@[simp] theorem set_pc (s : State) (r : Reg) (v : Byte) : (s.set r v).pc = s.pc := by cases r <;> rfl
@[simp] theorem set_p (s : State) (r : Reg) (v : Byte) : (s.set r v).p = s.p := by cases r <;> rfl
@[simp] theorem set_mpr (s : State) (r : Reg) (v : Byte) : (s.set r v).mpr = s.mpr := by cases r <;> rfl
@[simp] theorem set_pageR (s : State) (r : Reg) (v : Byte) : (s.set r v).pageR = s.pageR := by cases r <;> rfl
@[simp] theorem set_pageW (s : State) (r : Reg) (v : Byte) : (s.set r v).pageW = s.pageW := by cases r <;> rfl
@[simp] theorem set_mem (s : State) (r : Reg) (v : Byte) : (s.set r v).mem = s.mem := by cases r <;> rfl
@[simp] theorem set_scanCycles (s : State) (r : Reg) (v : Byte) : (s.set r v).scanCycles = s.scanCycles := by cases r <;> rfl
@[simp] theorem set_timerDelta (s : State) (r : Reg) (v : Byte) : (s.set r v).timerDelta = s.timerDelta := by cases r <;> rfl
@[simp] theorem set_pending (s : State) (r : Reg) (v : Byte) : (s.set r v).pending = s.pending := by cases r <;> rfl
@[simp] theorem set_status (s : State) (r : Reg) (v : Byte) : (s.set r v).status = s.status := by cases r <;> rfl
@[simp] theorem set_platform (s : State) (r : Reg) (v : Byte) : (s.set r v).platform = s.platform := by cases r <;> rfl
@[simp] theorem set_draws (s : State) (r : Reg) (v : Byte) : (s.set r v).draws = s.draws := by cases r <;> rfl
@[simp] theorem set_calls (s : State) (r : Reg) (v : Byte) : (s.set r v).calls = s.calls := by cases r <;> rfl
@[simp] theorem set_a_a (s : State) (v : Byte) : (s.set .a v).a = v := rfl
@[simp] theorem set_a_x (s : State) (v : Byte) : (s.set .a v).x = s.x := rfl
@[simp] theorem set_a_y (s : State) (v : Byte) : (s.set .a v).y = s.y := rfl
@[simp] theorem set_a_sp (s : State) (v : Byte) : (s.set .a v).sp = s.sp := rfl
@[simp] theorem set_x_a (s : State) (v : Byte) : (s.set .x v).a = s.a := rfl
@[simp] theorem set_x_x (s : State) (v : Byte) : (s.set .x v).x = v := rfl
@[simp] theorem set_x_y (s : State) (v : Byte) : (s.set .x v).y = s.y := rfl
@[simp] theorem set_x_sp (s : State) (v : Byte) : (s.set .x v).sp = s.sp := rfl
@[simp] theorem set_y_a (s : State) (v : Byte) : (s.set .y v).a = s.a := rfl
@[simp] theorem set_y_x (s : State) (v : Byte) : (s.set .y v).x = s.x := rfl
@[simp] theorem set_y_y (s : State) (v : Byte) : (s.set .y v).y = v := rfl
@[simp] theorem set_y_sp (s : State) (v : Byte) : (s.set .y v).sp = s.sp := rfl
@[simp] theorem set_s_a (s : State) (v : Byte) : (s.set .s v).a = s.a := rfl
@[simp] theorem set_s_x (s : State) (v : Byte) : (s.set .s v).x = s.x := rfl
@[simp] theorem set_s_y (s : State) (v : Byte) : (s.set .s v).y = s.y := rfl
@[simp] theorem set_s_sp (s : State) (v : Byte) : (s.set .s v).sp = v := rfl

theorem get_set_same (s : State) (r : Reg) (v : Byte) : (s.set r v).get r = v := by cases r <;> rfl

theorem get_set_other (s : State) (r q : Reg) (v : Byte) (h : q ≠ r) : (s.set r v).get q = s.get q := by
  cases r <;> cases q <;> first | rfl | exact absurd rfl h

@[simp] theorem withP_a (s : State) (v : Byte) : (s.withP v).a = s.a := rfl
@[simp] theorem withP_x (s : State) (v : Byte) : (s.withP v).x = s.x := rfl
@[simp] theorem withP_y (s : State) (v : Byte) : (s.withP v).y = s.y := rfl
@[simp] theorem withP_sp (s : State) (v : Byte) : (s.withP v).sp = s.sp := rfl
@[simp] theorem withP_pc (s : State) (v : Byte) : (s.withP v).pc = s.pc := rfl
@[simp] theorem withP_p (s : State) (v : Byte) : (s.withP v).p = v := rfl
@[simp] theorem withP_mpr (s : State) (v : Byte) : (s.withP v).mpr = s.mpr := rfl
@[simp] theorem withP_pageR (s : State) (v : Byte) : (s.withP v).pageR = s.pageR := rfl
@[simp] theorem withP_pageW (s : State) (v : Byte) : (s.withP v).pageW = s.pageW := rfl
@[simp] theorem withP_mem (s : State) (v : Byte) : (s.withP v).mem = s.mem := rfl
@[simp] theorem withP_scanCycles (s : State) (v : Byte) : (s.withP v).scanCycles = s.scanCycles := rfl
@[simp] theorem withP_timerDelta (s : State) (v : Byte) : (s.withP v).timerDelta = s.timerDelta := rfl
@[simp] theorem withP_pending (s : State) (v : Byte) : (s.withP v).pending = s.pending := rfl
@[simp] theorem withP_status (s : State) (v : Byte) : (s.withP v).status = s.status := rfl
@[simp] theorem withP_platform (s : State) (v : Byte) : (s.withP v).platform = s.platform := rfl
@[simp] theorem withP_draws (s : State) (v : Byte) : (s.withP v).draws = s.draws := rfl
@[simp] theorem withP_calls (s : State) (v : Byte) : (s.withP v).calls = s.calls := rfl

@[simp] theorem withPc_a (s : State) (v : Word) : (s.withPc v).a = s.a := rfl
@[simp] theorem withPc_x (s : State) (v : Word) : (s.withPc v).x = s.x := rfl
@[simp] theorem withPc_y (s : State) (v : Word) : (s.withPc v).y = s.y := rfl
@[simp] theorem withPc_sp (s : State) (v : Word) : (s.withPc v).sp = s.sp := rfl
@[simp] theorem withPc_pc (s : State) (v : Word) : (s.withPc v).pc = v := rfl
@[simp] theorem withPc_p (s : State) (v : Word) : (s.withPc v).p = s.p := rfl
@[simp] theorem withPc_mpr (s : State) (v : Word) : (s.withPc v).mpr = s.mpr := rfl
@[simp] theorem withPc_pageR (s : State) (v : Word) : (s.withPc v).pageR = s.pageR := rfl
@[simp] theorem withPc_pageW (s : State) (v : Word) : (s.withPc v).pageW = s.pageW := rfl
@[simp] theorem withPc_mem (s : State) (v : Word) : (s.withPc v).mem = s.mem := rfl
@[simp] theorem withPc_scanCycles (s : State) (v : Word) : (s.withPc v).scanCycles = s.scanCycles := rfl
@[simp] theorem withPc_timerDelta (s : State) (v : Word) : (s.withPc v).timerDelta = s.timerDelta := rfl
@[simp] theorem withPc_pending (s : State) (v : Word) : (s.withPc v).pending = s.pending := rfl
@[simp] theorem withPc_status (s : State) (v : Word) : (s.withPc v).status = s.status := rfl
@[simp] theorem withPc_platform (s : State) (v : Word) : (s.withPc v).platform = s.platform := rfl
@[simp] theorem withPc_draws (s : State) (v : Word) : (s.withPc v).draws = s.draws := rfl
@[simp] theorem withPc_calls (s : State) (v : Word) : (s.withPc v).calls = s.calls := rfl

@[simp] theorem putFlag_a (s : State) (f : Flag) (v : Bool) : (s.putFlag f v).a = s.a := rfl
@[simp] theorem putFlag_x (s : State) (f : Flag) (v : Bool) : (s.putFlag f v).x = s.x := rfl
@[simp] theorem putFlag_y (s : State) (f : Flag) (v : Bool) : (s.putFlag f v).y = s.y := rfl
@[simp] theorem putFlag_sp (s : State) (f : Flag) (v : Bool) : (s.putFlag f v).sp = s.sp := rfl
@[simp] theorem putFlag_pc (s : State) (f : Flag) (v : Bool) : (s.putFlag f v).pc = s.pc := rfl
@[simp] theorem putFlag_p (s : State) (f : Flag) (v : Bool) : (s.putFlag f v).p = setFlag s.p f v := rfl
@[simp] theorem putFlag_mpr (s : State) (f : Flag) (v : Bool) : (s.putFlag f v).mpr = s.mpr := rfl
@[simp] theorem putFlag_pageR (s : State) (f : Flag) (v : Bool) : (s.putFlag f v).pageR = s.pageR := rfl
@[simp] theorem putFlag_pageW (s : State) (f : Flag) (v : Bool) : (s.putFlag f v).pageW = s.pageW := rfl
@[simp] theorem putFlag_mem (s : State) (f : Flag) (v : Bool) : (s.putFlag f v).mem = s.mem := rfl
@[simp] theorem putFlag_scanCycles (s : State) (f : Flag) (v : Bool) : (s.putFlag f v).scanCycles = s.scanCycles := rfl
@[simp] theorem putFlag_timerDelta (s : State) (f : Flag) (v : Bool) : (s.putFlag f v).timerDelta = s.timerDelta := rfl
@[simp] theorem putFlag_pending (s : State) (f : Flag) (v : Bool) : (s.putFlag f v).pending = s.pending := rfl
@[simp] theorem putFlag_status (s : State) (f : Flag) (v : Bool) : (s.putFlag f v).status = s.status := rfl
@[simp] theorem putFlag_platform (s : State) (f : Flag) (v : Bool) : (s.putFlag f v).platform = s.platform := rfl
@[simp] theorem putFlag_draws (s : State) (f : Flag) (v : Bool) : (s.putFlag f v).draws = s.draws := rfl
@[simp] theorem putFlag_calls (s : State) (f : Flag) (v : Bool) : (s.putFlag f v).calls = s.calls := rfl

@[simp] theorem clearT_a (s : State) : (clearT s).a = s.a := rfl
@[simp] theorem clearT_x (s : State) : (clearT s).x = s.x := rfl
@[simp] theorem clearT_y (s : State) : (clearT s).y = s.y := rfl
@[simp] theorem clearT_sp (s : State) : (clearT s).sp = s.sp := rfl
@[simp] theorem clearT_pc (s : State) : (clearT s).pc = s.pc := rfl
@[simp] theorem clearT_p (s : State) : (clearT s).p = setFlag s.p .t false := rfl
@[simp] theorem clearT_mpr (s : State) : (clearT s).mpr = s.mpr := rfl
@[simp] theorem clearT_pageR (s : State) : (clearT s).pageR = s.pageR := rfl
@[simp] theorem clearT_pageW (s : State) : (clearT s).pageW = s.pageW := rfl
@[simp] theorem clearT_mem (s : State) : (clearT s).mem = s.mem := rfl
@[simp] theorem clearT_scanCycles (s : State) : (clearT s).scanCycles = s.scanCycles := rfl
@[simp] theorem clearT_timerDelta (s : State) : (clearT s).timerDelta = s.timerDelta := rfl
@[simp] theorem clearT_pending (s : State) : (clearT s).pending = s.pending := rfl
@[simp] theorem clearT_status (s : State) : (clearT s).status = s.status := rfl
@[simp] theorem clearT_platform (s : State) : (clearT s).platform = s.platform := rfl
@[simp] theorem clearT_draws (s : State) : (clearT s).draws = s.draws := rfl
@[simp] theorem clearT_calls (s : State) : (clearT s).calls = s.calls := rfl

@[simp] theorem addCost_a (n : Nat) (s : State) : (addCost n s).a = s.a := rfl
@[simp] theorem addCost_x (n : Nat) (s : State) : (addCost n s).x = s.x := rfl
@[simp] theorem addCost_y (n : Nat) (s : State) : (addCost n s).y = s.y := rfl
@[simp] theorem addCost_sp (n : Nat) (s : State) : (addCost n s).sp = s.sp := rfl
@[simp] theorem addCost_pc (n : Nat) (s : State) : (addCost n s).pc = s.pc := rfl
@[simp] theorem addCost_p (n : Nat) (s : State) : (addCost n s).p = s.p := rfl
@[simp] theorem addCost_mpr (n : Nat) (s : State) : (addCost n s).mpr = s.mpr := rfl
@[simp] theorem addCost_pageR (n : Nat) (s : State) : (addCost n s).pageR = s.pageR := rfl
@[simp] theorem addCost_pageW (n : Nat) (s : State) : (addCost n s).pageW = s.pageW := rfl
@[simp] theorem addCost_mem (n : Nat) (s : State) : (addCost n s).mem = s.mem := rfl
@[simp] theorem addCost_scanCycles (n : Nat) (s : State) : (addCost n s).scanCycles = s.scanCycles + n := rfl
@[simp] theorem addCost_timerDelta (n : Nat) (s : State) : (addCost n s).timerDelta = s.timerDelta + n := rfl
@[simp] theorem addCost_pending (n : Nat) (s : State) : (addCost n s).pending = s.pending := rfl
@[simp] theorem addCost_status (n : Nat) (s : State) : (addCost n s).status = s.status := rfl
@[simp] theorem addCost_platform (n : Nat) (s : State) : (addCost n s).platform = s.platform := rfl
@[simp] theorem addCost_draws (n : Nat) (s : State) : (addCost n s).draws = s.draws := rfl
@[simp] theorem addCost_calls (n : Nat) (s : State) : (addCost n s).calls = s.calls := rfl
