-- ==== Sys2Proof/Laws/Step.lean ====
section
/-! SUPPORT. The step: a fetch always decodes, every instruction answers a next state, and what the loop does after it to
memory. -/

namespace Sys2Proof.Laws

open Sys2Proof.Machine
open Sys2Proof.Config (CallbackResult Source IrqMask)

theorem fetchBytes_length (n : Nat) : ∀ (a : Word) (s : State), (fetchBytes n a s).1.length = n := by
  induction n with
  | zero => exact fun _ _ => rfl
  | succ n ih => intro a s; simp [fetchBytes, ih]

/-- A fetch reads exactly the bytes of one instruction (R115). -/
theorem decode_fetch (s : State) : ∃ i, decode (fetch s).1 = .ok (i, []) := by
  simp only [fetch, decode]
  exact parse_ok _ _ _ (by rw [fetchBytes_length]; rfl)

/-- Fetching bytes that lie in buffers gives them and changes nothing (R74, R93). -/
theorem fetchBytes_code (s : State) : ∀ (bs : List Byte) (a : Word), CodeAt s a bs →
    fetchBytes bs.length a s = (bs, s) := by
  intro bs
  induction bs with
  | nil => exact fun _ _ => rfl
  | cons b bs ih =>
    intro a h
    obtain ⟨⟨k, hk, hb⟩, h⟩ := h
    simp only [List.length_cons, fetchBytes, memRead_buffer hk, hb, ih _ h]

theorem fetch_code (s : State) (op : Byte) (bs : List Byte) (hl : instrLength op - 1 = bs.length)
    (h : CodeAt s s.pc (op :: bs)) : fetch s = (op :: bs, s) := by
  obtain ⟨⟨k, hk, hb⟩, h⟩ := h
  simp only [fetch, memRead_buffer hk, hb, hl, fetchBytes_code _ _ _ h]

/-- Every instruction's meaning answers a next state: no arm faults or refuses (R405). -/
theorem exec_next (i : Instr) (s : State) : ∃ t, exec i s = .next t := by
  cases i <;> exact ⟨_, rfl⟩

/-- The refusal `undecodable` guards a case that never happens. -/
theorem step_never_refuses (s : State) (r : Refusal) : step s ≠ .refused r := by
  obtain ⟨i, hi⟩ := decode_fetch s
  obtain ⟨t, ht⟩ := exec_next i (fetch s).2
  unfold step
  cases s.status <;> simp [hi, ht]

/-! ## The rest of the iteration (R410) -/

/-- Fetching changes only the record of calls. -/
theorem fetchBytes_state (n : Nat) : ∀ (a : Word) (s : State),
    (fetchBytes n a s).2 = withCallsOf (fetchBytes n a s).2 s := by
  induction n with
  | zero => exact fun _ _ => rfl
  | succ n ih =>
    intro a s
    simp only [fetchBytes]
    rw [ih, memRead_state a s]
    rfl

theorem fetch_state (s : State) : (fetch s).2 = withCallsOf (fetch s).2 s := by
  simp only [fetch]
  rw [fetchBytes_state, memRead_state s.pc s]
  rfl

/-- The masks are asked for without any effect but on the record of calls (R414). -/
theorem callMasks_state (s : State) : callMasks s = withCallsOf (callMasks s) s := by
  unfold callMasks
  split
  · simp only [List.foldl, recordMask]
    split <;> split <;> split <;> rfl
  · rfl

/-- A callback result writes `pending` or the status (R401). -/
theorem applyCallback_state (r : CallbackResult) (s : State) :
    applyCallback r s = { s with pending := (applyCallback r s).pending, status := (applyCallback r s).status } := by
  cases r <;> rfl

theorem enter_status (src : Source) (s : State) : (enter src s).status = s.status := by
  cases src <;> simp [enter, takeInterrupt, push16]

/-- The service step keeps the canonical form and the status. -/
theorem service_wf (s : State) (h : s.mem.wf) : (service s).mem.wf ∧ (service s).status = s.status := by
  have e := callMasks_state s
  have hm : (callMasks s).mem = s.mem := by rw [e]; rfl
  have hs : (callMasks s).status = s.status := by rw [e]; rfl
  simp only [service]
  split
  · exact ⟨hm ▸ h, hs⟩
  · refine ⟨?_, (enter_status _ _).trans hs⟩
    unfold enter
    rw [addCost_mem]
    exact wf_takeInterrupt (hm ▸ h) _ _ _ _

theorem timerAndService_wf (event : Bool) (s : State) (h : s.mem.wf) :
    (timerAndService event s).mem.wf ∧ (timerAndService event s).status = s.status := by
  have ht : (timerStep (hostPause s)).1.mem = s.mem ∧ (timerStep (hostPause s)).1.status = s.status := by
    simp only [timerStep]
    split <;> exact ⟨rfl, rfl⟩
  simp only [timerAndService]
  split
  · obtain ⟨hw, hs⟩ := service_wf _ (ht.1 ▸ h)
    exact ⟨hw, hs.trans ht.2⟩
  · exact ⟨ht.1 ▸ h, ht.2⟩

theorem scanlineStep_wf (s : State) (h : s.mem.wf) : (scanlineStep s).1.mem.wf ∧
    ((scanlineStep s).1.status = s.status ∨ (scanlineStep s).1.status = .quit) := by
  simp only [scanlineStep]
  split
  · refine ⟨?_, ?_⟩
    · rw [applyCallback_state]
      exact Memory.wf_writeAll _ _ h
    · cases (callbackValue { s with scanCycles := s.scanCycles - Config.scanlineBudget }).result
      · exact .inl rfl
      · exact .inl rfl
      · exact .inr rfl
  · exact ⟨h, .inl rfl⟩

/-- The rest of the iteration keeps the canonical form, and the status unless the host quits (R401, R410). -/
theorem afterInstr_wf (s : State) (h : s.mem.wf) : (afterInstr s).mem.wf ∧
    ((afterInstr s).status = s.status ∨ (afterInstr s).status = .quit) := by
  obtain ⟨hw, hst⟩ := scanlineStep_wf s h
  simp only [afterInstr]
  split
  · next hr =>
    split
    · next hc =>
      obtain ⟨hw', hs⟩ := timerAndService_wf (scanlineStep s).2 _ hw
      exact ⟨hw', .inl (by rw [hs, hc, hr])⟩
    · next hc => exact ⟨hw, .inr hc⟩
    · next _ _ hc => rw [hr, hc] at hst; exact absurd hst (by simp)
  · exact ⟨h, .inl rfl⟩
  · exact ⟨h, .inl rfl⟩

/-- Which source is chosen: the first deliverable one in the fixed order (R415, D12). -/
theorem choose_eq (q : Pending) (m : IrqMask) (p : Byte) : choose (dropUndeliverable p m q) =
    [Source.nmi, .timer, .irq, .irq2].find? (fun src => q.has src && deliverable p m src) := by
  obtain ⟨a, b, c, d⟩ := q
  cases h₁ : deliverable p m .timer <;> cases h₂ : deliverable p m .irq <;> cases h₃ : deliverable p m .irq2 <;>
    cases a <;> cases b <;> cases c <;> cases d <;>
    simp [choose, dropUndeliverable, List.find?, Pending.has, h₁, h₂, h₃, show deliverable p m .nmi = true from rfl]

end Sys2Proof.Laws
end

■ **Task to carry out**
Repeat only the lines above, from the first line of the entries through the line that contains "v).x = v := rfl", including both ends.

■ **Answer for this exercise**
@[simp] theorem set_pc (s : State) (r : Reg) (v : Byte) : (s.set r v).pc = s.pc := by cases r <;> rfl
@[simp] theorem set_p (s : State) (r : Reg) (v : Byte) : (s.set r v).p = s.p := by cases r <;> rfl
@[simp] theorem set_mpr (s : State) (r : Reg) (v : Byte) : (s.set r v).mpr = s.mpr := by cases r <;> rfl
@[simp] theorem set_pageR (s : State) (r : Reg) (v : Byte) : (s.set r v).pageR = s.pageR := by cases r <;> rfl
@[simp] theorem set_pageW (s : State) (r : Reg) (v : Byte) : (s.set r v).pageW = s.pageW := by cases r <;> rfl
@[simp] theorem set_mem (s : State) (r : Reg) (v : Byte) : (s.set r v).mem = s.mem := by cases r <;> rfl
@[simp] theorem set_scanCycles (s : State) (r : Reg) (v : Byte) : (s.set r v).scanCycles = s.scanCycles := by cases r <;> rfl
@[simp] theorem set_timerDelta (s : State) (r : Reg) (v : Byte) : (s.set r v).timerDelta = s.timerDelta := by cases r <;> rfl
@[simp] theorem set_pending (s : State) (r : Reg) (v : Byte) : (s.set r v).pending = s.pending := by cases r <;> rfl
@[simp] theorem set_status (s : State) (r : Reg) (v : Byte) : (s.set r v).status = s.status := by cases r <;> rfl
@[simp] theorem set_platform (s : State) (r : Reg) (v : Byte) : (s.set r v).platform = s.platform := by cases r <;> rfl
@[simp] theorem set_draws (s : State) (r : Reg) (v : Byte) : (s.set r v).draws = s.draws := by cases r <;> rfl
@[simp] theorem set_calls (s : State) (r : Reg) (v : Byte) : (s.set r v).calls = s.calls := by cases r <;> rfl
@[simp] theorem set_a_a (s : State) (v : Byte) : (s.set .a v).a = v := rfl
@[simp] theorem set_a_x (s : State) (v : Byte) : (s.set .a v).x = s.x := rfl
@[simp] theorem set_a_y (s : State) (v : Byte) : (s.set .a v).y = s.y := rfl
@[simp] theorem set_a_sp (s : State) (v : Byte) : (s.set .a v).sp = s.sp := rfl
@[simp] theorem set_x_a (s : State) (v : Byte) : (s.set .x v).a = s.a := rfl
@[simp] theorem set_x_x (s : State) (v : Byte) : (s.set .x v).x = v := rfl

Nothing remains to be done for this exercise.